(Collected data)

/-- One constructor per row of the opcode table. A constructor whose table row ends in _X is the instruction behind
an X word, and `x` is that word's immediate (R35). The constructors before `add` are the steps of the table that no
instruction word encodes: each names the unit in which it takes place. -/
inductive Instr where
  | qmFusedPass (core : Nat) (sect : Nat) (count : Nat)
  | subarrayGate (core : Nat) (sect : Nat) (sub : Nat)
  | tableExchange (core : Nat)
  | tileLaunch (core : Nat) (tile : Nat)
  | tileDelivery (core : Nat) (sect : Nat)
  | backwardSettle (core : Nat)
  | commandCompletion (eng : EngRef) (idx : Nat)
  | lineDelivery (eng : EngRef) (idx : Nat) (line : Nat)
  | engineTranslationFault (eng : EngRef) (idx : Nat) (refused : Bool)
  | stopHold (eng : EngRef)
  | stopRelease (eng : EngRef)
  | resultLands (who : ThreadRef) (idx : Nat)
  | sectionIssue (core : Nat) (sect : Nat)
  | forcedRun (core : Nat) (sect : Nat)
  | yieldDeferralEnd (core : Nat) (sect : Nat) (slot : Nat)
  | governorWindow (core : Nat)
  | gangFormation (core : Nat) (bin : Nat)
  | crewDispatch (cell : Nat)
  | stealRequest (thief : Nat) (victim : Nat)
  | stealAnswer (thief : Nat)
  | stealRoundWait (cell : Nat)
  | costart (ten : Nat) (task : Nat)
  | costartAnnounce (ten : Nat) (task : Nat) (rank : Nat)
  | lineGroupSend (core : Nat) (grp : Nat)
  | lineGroupAtHome (core : Nat) (grp : Nat)
  | lineGroupReply (core : Nat) (grp : Nat)
  | negativeAcknowledgement (core : Nat) (grp : Nat)
  | nackRetry (core : Nat) (grp : Nat)
  | bypassEntryFree (slice : Nat) (entry : Nat)
  | ptsAdvance
  | lanternPass (chan : Nat)
  | meshHop (msg : Nat)
  | routerPowerDown (router : Nat)
  | routerWake (router : Nat)
  | tokenGrant (die : Nat) (unit : Nat)
  | throttleLift (die : Nat)
  | walkComplete (walk : Nat)
  | serviceForward (ten : Nat)
  | serviceResend (ten : Nat) (idx : Nat)
  | preempt (core : Nat) (sub : Nat) (save : BitVec 64)
  | crewRestore (saved : Nat) (core : Nat)
  | spareCoreRepair (core : Nat) (save : BitVec 64)
  | spareSliceRepair (slice : Nat)
  | hbmRowRepair (row : Nat) (ended : Bool)
  | frzN
  | bridgeTransfer (idx : Nat)
  | bridgeCrcFail (idx : Nat)
  | remoteDomainAccess (acc : RemoteAccess)
  | storeRefusalReport (who : ThreadRef) (addr : BitVec 64)
  | flitData (port : Nat) (fl : Flit)
  | flitAcknowledgement (port : Nat) (fl : Flit)
  | flitNegativeAcknowledgement (port : Nat) (fl : Flit)
  | flitReservation (port : Nat) (fl : Flit)
  | flitControl (port : Nat) (fl : Flit)
  | wavelengthRetire (port : Nat) (fibre : Nat) (wave : Nat)
  | fibreFailover (port : Nat) (fibre : Nat)
  | peerUnreachable (port : Nat) (rank : Nat)
  | launchCmd (dg : Datagram)
  | mapCmd (dg : Datagram)
  | unmapCmd (dg : Datagram)
  | signalCmd (dg : Datagram)
  | waitCmd (dg : Datagram)
  | queryDevice (dg : Datagram)
  | queryProbes (dg : Datagram)
  | querySump (dg : Datagram)
  | queryTrace (dg : Datagram)
  | queryAttest (dg : Datagram)
  | journalRead (dg : Datagram)
  | resetTenancy (dg : Datagram)
  | freezeCmd (dg : Datagram)
  | serviceReply (dg : Datagram)
  | zcpCommandStart (ten : Nat) (queue : Nat)
  | doneEvt (ten : Nat) (queue : Nat)
  | journalMirrorWrite (ten : Nat)
  | rdmaRead (rq : RdmaReq)
  | rdmaWrite (rq : RdmaReq)
  | rdmaInvalidRequest (ten : Nat) (conn : Nat)
  | coldReset
  | warmReset
  | alwaysOnPowerLoss
  | thermalEvent (die : Nat)
  | laserModuleSwap (module : Nat)
  | wordNotInstruction (sub : Nat) (raw : RawInstr)
  | fetchTrap
  | zcpOpNotNamed (dg : Datagram)
  | samplingEvt (who : ThreadRef) (eng : Option Eng)
  | voltageDroop (die : Nat)
  | lossOfPower
  | linksComeUp (port : Nat) (rank : Nat)
  | add (o : R3)
  | sub (o : R3)
  | and (o : R3)
  | or (o : R3)
  | xor (o : R3)
  | shl (o : R3)
  | shr (o : R3)
  | sra (o : R3)
  | add64 (o : R3)
  | sub64 (o : R3)
  | and64 (o : R3)
  | or64 (o : R3)
  | xor64 (o : R3)
  | shl64 (o : R3)
  | shr64 (o : R3)
  | sra64 (o : R3)
  | mul (o : R3)
  | mulh (o : R3)
  | mulhu (o : R3)
  | mul64 (o : R3)
  | div (o : R3)
  | divu (o : R3)
  | rem (o : R3)
  | remu (o : R3)
  | seq (o : R3)
  | sne (o : R3)
  | slt (o : R3)
  | sltu (o : R3)
  | sle (o : R3)
  | sleu (o : R3)
  | min (o : R3)
  | max (o : R3)
  | seq64 (o : R3)
  | sne64 (o : R3)
  | slt64 (o : R3)
  | sltu64 (o : R3)
  | sle64 (o : R3)
  | sleu64 (o : R3)
  | min64 (o : R3)
  | max64 (o : R3)
  | popc (o : R2)
  | clz (o : R2)
  | ctz (o : R2)
  | brev (o : R2)
  | bfx (o : R3)
  | bfi (o : R3)
  | prmt (o : R3)
  | andn (o : R3)
  | sel (o : R3)
  | abs (o : R2)
  | neg (o : R2)
  | sext8 (o : R2)
  | sext16 (o : R2)
  | zext8 (o : R2)
  | zext16 (o : R2)
  | unpt (o : R2)
  | addi (o : I2)
  | addi64 (o : I2)
  | andi (o : I2)
  | ori (o : I2)
  | xori (o : I2)
  | addiX (x : BitVec 26) (o : I2)
  | addi64X (x : BitVec 26) (o : I2)
  | andiX (x : BitVec 26) (o : I2)
  | oriX (x : BitVec 26) (o : I2)
  | xoriX (x : BitVec 26) (o : I2)
  | shli (o : Sh5)
  | shri (o : Sh5)
  | srai (o : Sh5)
  | rori (o : Sh5)
  | shli64 (o : Sh6)
  | shri64 (o : Sh6)
  | srai64 (o : Sh6)
  | rori64 (o : Sh6)
  | li (o : LiOp)
  | li64 (o : LiOp)
  | liX (x : BitVec 26) (o : LiOp)
  | li64X (x : BitVec 26) (o : LiOp)
  | lea (o : RR3)
  | fadd32 (o : RR3)
  | fsub32 (o : RR3)
  | fmul32 (o : RR3)
  | ffma32 (o : RR3)
  | fadd64 (o : RR3)
  | fsub64 (o : RR3)
  | fmul64 (o : RR3)
  | ffma64 (o : RR3)
  | hadd2 (o : RR3)
  | hmul2 (o : RR3)
  | hfma2 (o : RR3)
  | badd2 (o : RR3)
  | bmul2 (o : RR3)
  | bfma2 (o : RR3)
  | feq (o : R3)
  | flt (o : R3)
  | fle (o : R3)
  | funord (o : R3)
  | fmin (o : R3)
  | fmax (o : R3)
  | fclass (o : R2)
  | fsgnj (o : R3)
  | feq64 (o : R3)
  | flt64 (o : R3)
  | fle64 (o : R3)
  | funord64 (o : R3)
  | fmin64 (o : R3)
  | fmax64 (o : R3)
  | fclass64 (o : R2)
  | fsgnj64 (o : R3)
  | hmin2 (o : R3)
  | hmax2 (o : R3)
  | heq2 (o : R3)
  | hlt2 (o : R3)
  | bmin2 (o : R3)
  | bmax2 (o : R3)
  | beq2 (o : R3)
  | blt2 (o : R3)
  | cvtF32F64 (o : RR2)
  | cvtF64F32 (o : RR2)
  | cvtF16F32 (o : RR2)
  | cvtF32F16 (o : RR2)
  | cvtBf16F32 (o : RR2)
  | cvtF32Bf16 (o : RR2)
  | cvtE4m3F32 (o : RR2)
  | cvtF32E4m3 (o : RR2)
  | cvtE5m2F32 (o : RR2)
  | cvtF32E5m2 (o : RR2)
  | cvtF6aF32 (o : RR2)
  | cvtF32F6a (o : RR2)
  | cvtF6bF32 (o : RR2)
  | cvtF32F6b (o : RR2)
  | cvtE8m10F32 (o : RR2)
  | cvtF16x2F32 (o : RR2)
  | cvtF32F16x2 (o : RR2)
  | cvtBf16x2F32 (o : RR2)
  | cvtF32Bf16x2 (o : RR2)
  | cvtE4m3x2F32 (o : RR2)
  | cvtE5m2x2F32 (o : RR2)
  | cvtI32F32 (o : RR2)
  | cvtUi32F32 (o : RR2)
  | cvtI64F32 (o : RR2)
  | cvtUi64F32 (o : RR2)
  | cvtI32F64 (o : RR2)
  | cvtUi32F64 (o : RR2)
  | cvtI64F64 (o : RR2)
  | cvtUi64F64 (o : RR2)
  | cvtF32I32 (o : RR2)
  | cvtF32Ui32 (o : RR2)
  | cvtF32I64 (o : RR2)
  | cvtF32Ui64 (o : RR2)
  | cvtF64I32 (o : RR2)
  | cvtF64Ui32 (o : RR2)
  | cvtF64I64 (o : RR2)
  | cvtF64Ui64 (o : RR2)
  | cvtI8F32 (o : RR2)
  | cvtF32I8 (o : RR2)
  | rcp (o : R2)
  | rsq (o : R2)
  | sqrt (o : R2)
  | ex2 (o : R2)
  | lg2 (o : R2)
  | sin (o : R2)
  | cos (o : R2)
  | tanh (o : R2)
  | actNear (o : RT)
  | actLin (o : RT)
  | rand (o : RD)
  | randu (o : RD)
  | randn (o : RD)
  | rskip (o : RAB)
  | rsel (o : R2)
  | epreset
  | epstep
  | rpeek (o : R3)
  | ld (o : M2)
  | st (o : M2)
  | ldX (x : BitVec 26) (o : M2)
  | stX (x : BitVec 26) (o : M2)
  | ldf (o : L2)
  | stf (o : L2)
  | ldfX (x : BitVec 26) (o : L2)
  | stfX (x : BitVec 26) (o : L2)
  | atomAdd (o : R3)
  | atomMin (o : R3)
  | atomMax (o : R3)
  | atomAnd (o : R3)
  | atomOr (o : R3)
  | atomXor (o : R3)
  | atomXchg (o : R3)
  | atomCas (o : R3)
  | atomAdd64 (o : R3)
  | atomCas64 (o : R3)
  | atomXchg64 (o : R3)
  | atomFadd32 (o : R3)
  | atomFadd64 (o : R3)
  | atomBfadd2 (o : R3)
  | atomFmin32 (o : R3)
  | atomFmax32 (o : R3)
  | lda32 (o : RJ)
  | lda64 (o : RJ)
  | sta32 (o : RJ)
  | sta64 (o : RJ)
  | affset (o : RAJ)
  | affcnt (o : RDJ)
  | a2gLoc (o : R2)
  | a2gPad (o : R2)
  | a2gCel (o : R2)
  | g2aLoc (o : R2)
  | g2aPad (o : R2)
  | g2aCel (o : R2)
  | inspace (o : R3)
  | spaceof (o : R2)
  | oprdy
  | drain
  | fenceDom
  | fenceSys
  | barTeam
  | barCrew
  | barCell
  | barStack
  | barDom
  | arrive (o : RDL)
  | waitb (o : RA)
  | shfl (o : R3)
  | shflup (o : R3)
  | shfldn (o : R3)
  | shflx (o : R3)
  | anyLane (o : R2)
  | allLanes (o : R2)
  | ballot (o : R2)
  | matchLanes (o : R2)
  | redadd (o : R2)
  | redmin (o : R2)
  | redmax (o : R2)
  | redfadd (o : R2)
  | scani (o : R2)
  | scane (o : R2)
  | segi (o : R3)
  | sege (o : R3)
  | beqz (o : B1)
  | bnez (o : B1)
  | bltz (o : B1)
  | bgez (o : B1)
  | blez (o : B1)
  | bgtz (o : B1)
  | bra (o : O15)
  | bru (o : B1)
  | beqzX (x : BitVec 26) (o : B1)
  | bnezX (x : BitVec 26) (o : B1)
  | bltzX (x : BitVec 26) (o : B1)
  | bgezX (x : BitVec 26) (o : B1)
  | blezX (x : BitVec 26) (o : B1)
  | bgtzX (x : BitVec 26) (o : B1)
  | braX (x : BitVec 26) (o : O15)
  | bruX (x : BitVec 26) (o : B1)
  | jmp (o : O26)
  | call (o : O26)
  | jmpX (x : BitVec 26) (o : O26)
  | callX (x : BitVec 26) (o : O26)
  | jr (o : RA)
  | jalr (o : R2)
  | ret
  | loop (o : LoopOp)
  | spawn (o : RAB)
  | exitThread
  | regroup (o : RA)
  | yield
  | elect (o : RD)
  | win (o : RA)
  | dqput (o : RA)
  | dqget (o : RD)
  | tasknew (o : R2)
  | trigger
  | waitdep
  | iter (o : RD)
  | fixup (o : R2)
  | stqput (o : RAB)
  | stqget (o : R2)
  | stqtry (o : R3b)
  | mfsr (o : MfsrOp)
  | mtsr (o : MtsrOp)
  | trap (o : N7)
  | eret
  | savefe (o : R2)
  | loadfe (o : RAB)
  | bkpt
  | brk
  | probe (o : N4)
  | halt
  | cpTld (o : R2)
  | cpTst (o : R2)
  | cpGth (o : R2)
  | cpSct (o : R2)
  | cpLin (o : R2)
  | cpFill (o : R2)
  | cpMcst (o : R2)
  | mmE4m3 (o : R2)
  | mmE5m2 (o : R2)
  | mmF6a (o : R2)
  | mmF6b (o : R2)
  | mmBf16 (o : R2)
  | mmFp16 (o : R2)
  | mmI8 (o : R2)
  | mmE8m10 (o : R2)
  | mmsE4m3 (o : R2)
  | mmsE5m2 (o : R2)
  | mmsF6a (o : R2)
  | mmsF6b (o : R2)
  | mmsBf16 (o : R2)
  | mmsFp16 (o : R2)
  | mmsI8 (o : R2)
  | mmsE8m10 (o : R2)
  | qmE4m3B0 (o : R2)
  | qmE4m3B1 (o : R2)
  | qmE4m3B2 (o : R2)
  | qmE4m3B3 (o : R2)
  | qmE5m2B0 (o : R2)
  | qmE5m2B1 (o : R2)
  | qmE5m2B2 (o : R2)
  | qmE5m2B3 (o : R2)
  | qmF6aB0 (o : R2)
  | qmF6aB1 (o : R2)
  | qmF6aB2 (o : R2)
  | qmF6aB3 (o : R2)
  | qmF6bB0 (o : R2)
  | qmF6bB1 (o : R2)
  | qmF6bB2 (o : R2)
  | qmF6bB3 (o : R2)
  | qmBf16 (o : R2)
  | qmFp16 (o : R2)
  | qmI8 (o : R2)
  | qmE8m10 (o : R2)
  | drnF32 (o : R2)
  | drnBf16 (o : R2)
  | drnFp16 (o : R2)
  | drnE4m3 (o : R2)
  | mzero (o : R2)
  | mstat (o : R2)
  | pvE4m3 (o : R2)
  | pvBf16 (o : R2)
  | pvI8 (o : R2)
  | pvMask (o : R2)
  | pvPred (o : R2)
  | tbLoad (o : R2)
  | tbSwap (o : R2)
  | hgBind (o : RD)
  | hgRead (o : R2)
  | hgClr (o : RD)
  | fxPut (o : R2)
  | fxGet (o : R2)
  | fxAredF32 (o : R2)
  | fxAredBf16 (o : R2)
  | fxBcast (o : R2)
  | fxSig (o : R2)
  | neBind (o : R2)
  | neEval (o : R2)
  | neEvalg (o : R2)
  | neBwd (o : R2)
  | neFlush (o : RD)
  | neUnbind (o : R2)
  | tdBind (o : R2)
  | tdDesc (o : R2)
  | tdBwd (o : R2)
  | tdPath (o : R2)
  | grSort32 (o : R2)
  | grSort64 (o : R2)
  | grMorton (o : R2)
  | grSap (o : R2)
  | cvQbox (o : R2)
  | cvQray (o : R2)
  | psLu32 (o : R2)
  | psLu64 (o : R2)
  | psChol32 (o : R2)
  | psChol64 (o : R2)
  | psSolve (o : R2)
  | psBwd (o : R2)
  | psPgs (o : R2)
  deriving DecidableEq, Repr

## About this task
Beginning at the line above with "qmF6bB3 (o : R2)" and finishing at the line with "pvPred (o : R2)", return each line exactly and return nothing else.

## Expected answer
  | qmF6bB3 (o : R2)
  | qmBf16 (o : R2)
  | qmFp16 (o : R2)
  | qmI8 (o : R2)
  | qmE8m10 (o : R2)
  | drnF32 (o : R2)
  | drnBf16 (o : R2)
  | drnFp16 (o : R2)
  | drnE4m3 (o : R2)
  | mzero (o : R2)
  | mstat (o : R2)
  | pvE4m3 (o : R2)
  | pvBf16 (o : R2)
  | pvI8 (o : R2)
  | pvMask (o : R2)
  | pvPred (o : R2)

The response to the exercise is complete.